- WHAT THE TASK ASKS: Could you reproduce, word for word, everything below from the line containing "bitwise NAND. -/" down to the line containing "addressed, and outside it raises. -/", with both of those lines included and no others?

· · · ·

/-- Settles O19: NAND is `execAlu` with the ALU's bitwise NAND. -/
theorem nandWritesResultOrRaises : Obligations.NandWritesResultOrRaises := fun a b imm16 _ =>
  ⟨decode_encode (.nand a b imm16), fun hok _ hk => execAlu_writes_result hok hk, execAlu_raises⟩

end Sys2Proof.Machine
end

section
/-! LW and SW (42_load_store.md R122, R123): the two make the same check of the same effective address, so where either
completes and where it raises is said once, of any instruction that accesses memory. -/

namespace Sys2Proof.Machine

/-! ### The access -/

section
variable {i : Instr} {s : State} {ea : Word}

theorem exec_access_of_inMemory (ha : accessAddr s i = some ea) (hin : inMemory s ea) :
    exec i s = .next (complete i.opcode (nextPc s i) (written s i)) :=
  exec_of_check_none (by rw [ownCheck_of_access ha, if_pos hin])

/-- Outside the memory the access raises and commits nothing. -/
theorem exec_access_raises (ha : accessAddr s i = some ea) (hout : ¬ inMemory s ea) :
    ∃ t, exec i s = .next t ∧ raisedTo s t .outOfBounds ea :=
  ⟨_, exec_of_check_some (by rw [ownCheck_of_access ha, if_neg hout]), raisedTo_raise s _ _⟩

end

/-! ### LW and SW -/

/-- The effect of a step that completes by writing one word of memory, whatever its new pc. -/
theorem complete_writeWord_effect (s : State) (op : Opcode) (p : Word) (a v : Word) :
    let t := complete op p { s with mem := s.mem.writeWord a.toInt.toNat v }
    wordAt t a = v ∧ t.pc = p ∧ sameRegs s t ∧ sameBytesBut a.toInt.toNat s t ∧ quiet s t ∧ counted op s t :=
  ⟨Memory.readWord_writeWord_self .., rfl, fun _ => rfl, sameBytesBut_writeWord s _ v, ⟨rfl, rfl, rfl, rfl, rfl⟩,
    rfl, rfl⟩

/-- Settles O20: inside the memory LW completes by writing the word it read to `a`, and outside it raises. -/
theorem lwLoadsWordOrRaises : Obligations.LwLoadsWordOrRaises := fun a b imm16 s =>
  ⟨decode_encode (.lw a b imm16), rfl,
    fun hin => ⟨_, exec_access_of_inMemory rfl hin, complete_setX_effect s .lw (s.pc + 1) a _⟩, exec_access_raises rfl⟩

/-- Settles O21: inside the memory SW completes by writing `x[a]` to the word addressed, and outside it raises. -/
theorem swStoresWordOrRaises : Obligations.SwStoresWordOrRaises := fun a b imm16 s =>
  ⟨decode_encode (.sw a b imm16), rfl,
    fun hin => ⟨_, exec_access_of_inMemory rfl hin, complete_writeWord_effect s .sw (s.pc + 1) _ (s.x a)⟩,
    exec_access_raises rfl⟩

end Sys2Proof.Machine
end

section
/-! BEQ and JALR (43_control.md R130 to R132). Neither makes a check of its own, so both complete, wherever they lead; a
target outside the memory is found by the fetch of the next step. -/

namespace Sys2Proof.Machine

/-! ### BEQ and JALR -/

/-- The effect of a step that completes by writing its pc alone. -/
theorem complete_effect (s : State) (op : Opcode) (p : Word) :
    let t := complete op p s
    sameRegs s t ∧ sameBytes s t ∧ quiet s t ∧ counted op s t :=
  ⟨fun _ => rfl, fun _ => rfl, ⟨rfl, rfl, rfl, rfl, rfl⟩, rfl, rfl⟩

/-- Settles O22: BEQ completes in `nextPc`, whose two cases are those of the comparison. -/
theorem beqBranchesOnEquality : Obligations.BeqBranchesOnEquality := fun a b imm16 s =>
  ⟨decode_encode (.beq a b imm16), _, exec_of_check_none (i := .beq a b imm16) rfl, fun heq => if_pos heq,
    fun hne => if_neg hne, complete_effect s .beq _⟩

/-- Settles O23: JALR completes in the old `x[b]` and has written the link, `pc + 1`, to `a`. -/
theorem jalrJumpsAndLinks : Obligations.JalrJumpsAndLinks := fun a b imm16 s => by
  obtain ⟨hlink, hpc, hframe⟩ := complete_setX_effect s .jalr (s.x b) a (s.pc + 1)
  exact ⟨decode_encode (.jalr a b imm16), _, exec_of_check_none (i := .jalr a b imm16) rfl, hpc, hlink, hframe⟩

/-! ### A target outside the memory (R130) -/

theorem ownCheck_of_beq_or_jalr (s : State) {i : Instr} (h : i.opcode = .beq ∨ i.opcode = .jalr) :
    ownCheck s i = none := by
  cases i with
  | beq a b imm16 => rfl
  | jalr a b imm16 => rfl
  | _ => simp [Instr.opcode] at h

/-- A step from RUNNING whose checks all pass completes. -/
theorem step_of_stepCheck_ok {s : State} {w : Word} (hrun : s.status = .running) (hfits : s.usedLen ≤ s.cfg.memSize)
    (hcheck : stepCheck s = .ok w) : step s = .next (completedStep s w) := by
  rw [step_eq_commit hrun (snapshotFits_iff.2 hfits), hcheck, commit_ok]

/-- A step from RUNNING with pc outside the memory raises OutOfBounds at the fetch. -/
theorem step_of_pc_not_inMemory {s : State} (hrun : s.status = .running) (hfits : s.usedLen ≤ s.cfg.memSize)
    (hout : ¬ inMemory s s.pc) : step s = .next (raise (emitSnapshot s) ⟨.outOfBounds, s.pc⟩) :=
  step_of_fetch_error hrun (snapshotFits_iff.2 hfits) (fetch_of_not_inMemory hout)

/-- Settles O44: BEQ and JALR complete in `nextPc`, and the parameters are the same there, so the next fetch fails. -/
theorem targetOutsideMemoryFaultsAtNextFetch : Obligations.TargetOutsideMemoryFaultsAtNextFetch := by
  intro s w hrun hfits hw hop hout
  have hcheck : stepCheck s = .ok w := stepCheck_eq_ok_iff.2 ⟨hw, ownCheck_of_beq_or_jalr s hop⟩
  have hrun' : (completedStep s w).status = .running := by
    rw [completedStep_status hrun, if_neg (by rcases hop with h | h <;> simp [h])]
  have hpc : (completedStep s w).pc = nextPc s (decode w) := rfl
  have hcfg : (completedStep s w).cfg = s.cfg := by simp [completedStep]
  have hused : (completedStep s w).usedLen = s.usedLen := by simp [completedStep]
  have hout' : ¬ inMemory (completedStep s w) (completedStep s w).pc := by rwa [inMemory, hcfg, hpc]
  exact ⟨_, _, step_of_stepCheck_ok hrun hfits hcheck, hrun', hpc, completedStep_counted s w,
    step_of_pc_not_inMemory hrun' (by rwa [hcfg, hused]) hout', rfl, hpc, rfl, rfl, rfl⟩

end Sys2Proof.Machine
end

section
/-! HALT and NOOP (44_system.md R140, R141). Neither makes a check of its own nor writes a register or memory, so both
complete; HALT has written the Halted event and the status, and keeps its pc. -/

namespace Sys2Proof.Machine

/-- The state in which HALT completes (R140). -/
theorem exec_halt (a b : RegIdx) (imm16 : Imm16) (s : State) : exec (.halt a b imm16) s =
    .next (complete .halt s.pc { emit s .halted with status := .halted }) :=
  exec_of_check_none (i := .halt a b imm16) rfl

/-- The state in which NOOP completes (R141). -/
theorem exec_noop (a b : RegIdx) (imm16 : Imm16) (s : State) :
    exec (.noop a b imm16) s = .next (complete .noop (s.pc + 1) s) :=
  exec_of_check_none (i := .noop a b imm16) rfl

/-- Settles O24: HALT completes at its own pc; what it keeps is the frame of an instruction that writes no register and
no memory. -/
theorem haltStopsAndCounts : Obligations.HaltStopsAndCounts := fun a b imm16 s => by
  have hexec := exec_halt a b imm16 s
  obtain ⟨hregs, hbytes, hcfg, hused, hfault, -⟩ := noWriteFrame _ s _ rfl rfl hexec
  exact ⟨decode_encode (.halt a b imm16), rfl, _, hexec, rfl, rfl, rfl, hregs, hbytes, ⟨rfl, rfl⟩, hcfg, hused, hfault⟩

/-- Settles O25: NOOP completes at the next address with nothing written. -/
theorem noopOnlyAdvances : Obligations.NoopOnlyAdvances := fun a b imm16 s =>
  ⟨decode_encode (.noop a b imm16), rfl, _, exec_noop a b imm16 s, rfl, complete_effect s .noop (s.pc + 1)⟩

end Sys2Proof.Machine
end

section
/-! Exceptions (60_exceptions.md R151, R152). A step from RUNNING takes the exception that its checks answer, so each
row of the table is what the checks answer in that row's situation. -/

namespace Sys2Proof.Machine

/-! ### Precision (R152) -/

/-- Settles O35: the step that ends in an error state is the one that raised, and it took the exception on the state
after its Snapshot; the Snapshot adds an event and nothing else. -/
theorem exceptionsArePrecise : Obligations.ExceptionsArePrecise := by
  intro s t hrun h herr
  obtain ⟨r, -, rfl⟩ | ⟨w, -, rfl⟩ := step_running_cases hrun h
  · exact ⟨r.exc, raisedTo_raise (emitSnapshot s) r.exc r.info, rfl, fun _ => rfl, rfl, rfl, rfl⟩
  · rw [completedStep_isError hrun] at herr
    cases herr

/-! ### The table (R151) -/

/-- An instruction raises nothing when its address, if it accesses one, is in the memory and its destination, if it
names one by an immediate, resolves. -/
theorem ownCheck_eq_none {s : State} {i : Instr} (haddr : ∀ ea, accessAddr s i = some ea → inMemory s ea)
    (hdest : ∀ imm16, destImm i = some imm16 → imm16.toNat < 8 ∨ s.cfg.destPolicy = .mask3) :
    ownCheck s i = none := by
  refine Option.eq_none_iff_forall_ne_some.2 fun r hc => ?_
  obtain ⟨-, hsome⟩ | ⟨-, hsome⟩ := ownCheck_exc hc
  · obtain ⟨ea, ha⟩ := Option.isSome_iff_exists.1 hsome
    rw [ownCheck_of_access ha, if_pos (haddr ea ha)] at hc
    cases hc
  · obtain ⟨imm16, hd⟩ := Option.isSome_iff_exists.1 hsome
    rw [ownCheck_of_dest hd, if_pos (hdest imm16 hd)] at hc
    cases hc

· · · ·

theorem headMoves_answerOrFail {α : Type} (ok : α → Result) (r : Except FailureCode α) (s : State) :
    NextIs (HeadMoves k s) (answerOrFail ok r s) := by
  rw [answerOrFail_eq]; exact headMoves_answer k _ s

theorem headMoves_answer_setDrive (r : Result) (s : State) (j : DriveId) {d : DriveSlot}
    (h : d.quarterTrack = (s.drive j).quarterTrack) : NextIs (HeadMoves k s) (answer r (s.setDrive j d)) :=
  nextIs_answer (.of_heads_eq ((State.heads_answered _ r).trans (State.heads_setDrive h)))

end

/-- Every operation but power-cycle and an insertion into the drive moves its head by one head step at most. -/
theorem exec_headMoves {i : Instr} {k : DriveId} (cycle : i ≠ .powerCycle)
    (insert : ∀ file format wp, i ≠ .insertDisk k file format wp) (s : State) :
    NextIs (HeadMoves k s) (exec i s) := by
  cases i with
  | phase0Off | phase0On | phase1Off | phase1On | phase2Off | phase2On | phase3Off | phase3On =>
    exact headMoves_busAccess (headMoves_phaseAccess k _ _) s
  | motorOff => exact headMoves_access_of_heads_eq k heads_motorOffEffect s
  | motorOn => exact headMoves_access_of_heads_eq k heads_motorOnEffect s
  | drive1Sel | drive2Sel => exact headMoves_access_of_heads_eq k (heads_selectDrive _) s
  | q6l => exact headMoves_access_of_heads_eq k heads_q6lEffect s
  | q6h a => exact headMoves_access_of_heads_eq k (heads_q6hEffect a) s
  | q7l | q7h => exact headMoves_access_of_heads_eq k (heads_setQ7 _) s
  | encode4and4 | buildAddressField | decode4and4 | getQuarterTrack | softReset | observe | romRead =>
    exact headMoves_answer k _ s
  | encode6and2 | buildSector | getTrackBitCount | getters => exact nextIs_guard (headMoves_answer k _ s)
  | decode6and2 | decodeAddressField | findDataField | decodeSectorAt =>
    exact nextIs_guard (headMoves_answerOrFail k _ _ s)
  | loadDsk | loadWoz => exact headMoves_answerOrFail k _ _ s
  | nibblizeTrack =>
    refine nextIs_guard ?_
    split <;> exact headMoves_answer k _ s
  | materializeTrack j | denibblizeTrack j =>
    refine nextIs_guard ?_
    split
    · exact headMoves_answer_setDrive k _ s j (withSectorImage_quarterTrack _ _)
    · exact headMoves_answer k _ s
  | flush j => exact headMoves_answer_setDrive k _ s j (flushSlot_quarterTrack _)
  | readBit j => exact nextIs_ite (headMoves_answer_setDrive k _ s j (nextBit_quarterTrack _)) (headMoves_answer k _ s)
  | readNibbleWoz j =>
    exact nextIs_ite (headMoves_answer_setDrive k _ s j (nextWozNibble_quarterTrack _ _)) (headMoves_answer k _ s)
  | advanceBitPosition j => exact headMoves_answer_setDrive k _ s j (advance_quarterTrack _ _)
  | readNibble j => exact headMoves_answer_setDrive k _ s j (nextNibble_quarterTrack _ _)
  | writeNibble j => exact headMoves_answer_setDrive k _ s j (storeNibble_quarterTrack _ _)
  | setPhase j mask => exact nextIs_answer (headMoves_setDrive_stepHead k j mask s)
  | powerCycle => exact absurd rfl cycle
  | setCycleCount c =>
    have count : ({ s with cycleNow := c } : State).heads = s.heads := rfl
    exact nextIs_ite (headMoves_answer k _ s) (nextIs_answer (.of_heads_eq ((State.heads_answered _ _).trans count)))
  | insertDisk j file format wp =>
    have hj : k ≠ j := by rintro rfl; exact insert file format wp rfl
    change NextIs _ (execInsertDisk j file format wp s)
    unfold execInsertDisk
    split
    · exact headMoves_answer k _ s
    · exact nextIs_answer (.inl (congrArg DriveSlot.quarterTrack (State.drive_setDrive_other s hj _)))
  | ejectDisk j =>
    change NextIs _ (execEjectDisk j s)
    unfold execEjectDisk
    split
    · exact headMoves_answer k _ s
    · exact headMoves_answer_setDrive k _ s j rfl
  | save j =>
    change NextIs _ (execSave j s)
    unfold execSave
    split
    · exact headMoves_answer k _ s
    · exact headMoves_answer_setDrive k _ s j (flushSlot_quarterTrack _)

· · · ·

- ANSWER TO THIS EXERCISE:
/-- Settles O19: NAND is `execAlu` with the ALU's bitwise NAND. -/
theorem nandWritesResultOrRaises : Obligations.NandWritesResultOrRaises := fun a b imm16 _ =>
  ⟨decode_encode (.nand a b imm16), fun hok _ hk => execAlu_writes_result hok hk, execAlu_raises⟩

end Sys2Proof.Machine
end

section
/-! LW and SW (42_load_store.md R122, R123): the two make the same check of the same effective address, so where either
completes and where it raises is said once, of any instruction that accesses memory. -/

namespace Sys2Proof.Machine

/-! ### The access -/

section
variable {i : Instr} {s : State} {ea : Word}

theorem exec_access_of_inMemory (ha : accessAddr s i = some ea) (hin : inMemory s ea) :
    exec i s = .next (complete i.opcode (nextPc s i) (written s i)) :=
  exec_of_check_none (by rw [ownCheck_of_access ha, if_pos hin])

/-- Outside the memory the access raises and commits nothing. -/
theorem exec_access_raises (ha : accessAddr s i = some ea) (hout : ¬ inMemory s ea) :
    ∃ t, exec i s = .next t ∧ raisedTo s t .outOfBounds ea :=
  ⟨_, exec_of_check_some (by rw [ownCheck_of_access ha, if_neg hout]), raisedTo_raise s _ _⟩

end

/-! ### LW and SW -/

/-- The effect of a step that completes by writing one word of memory, whatever its new pc. -/
theorem complete_writeWord_effect (s : State) (op : Opcode) (p : Word) (a v : Word) :
    let t := complete op p { s with mem := s.mem.writeWord a.toInt.toNat v }
    wordAt t a = v ∧ t.pc = p ∧ sameRegs s t ∧ sameBytesBut a.toInt.toNat s t ∧ quiet s t ∧ counted op s t :=
  ⟨Memory.readWord_writeWord_self .., rfl, fun _ => rfl, sameBytesBut_writeWord s _ v, ⟨rfl, rfl, rfl, rfl, rfl⟩,
    rfl, rfl⟩

/-- Settles O20: inside the memory LW completes by writing the word it read to `a`, and outside it raises. -/
theorem lwLoadsWordOrRaises : Obligations.LwLoadsWordOrRaises := fun a b imm16 s =>
  ⟨decode_encode (.lw a b imm16), rfl,
    fun hin => ⟨_, exec_access_of_inMemory rfl hin, complete_setX_effect s .lw (s.pc + 1) a _⟩, exec_access_raises rfl⟩

/-- Settles O21: inside the memory SW completes by writing `x[a]` to the word addressed, and outside it raises. -/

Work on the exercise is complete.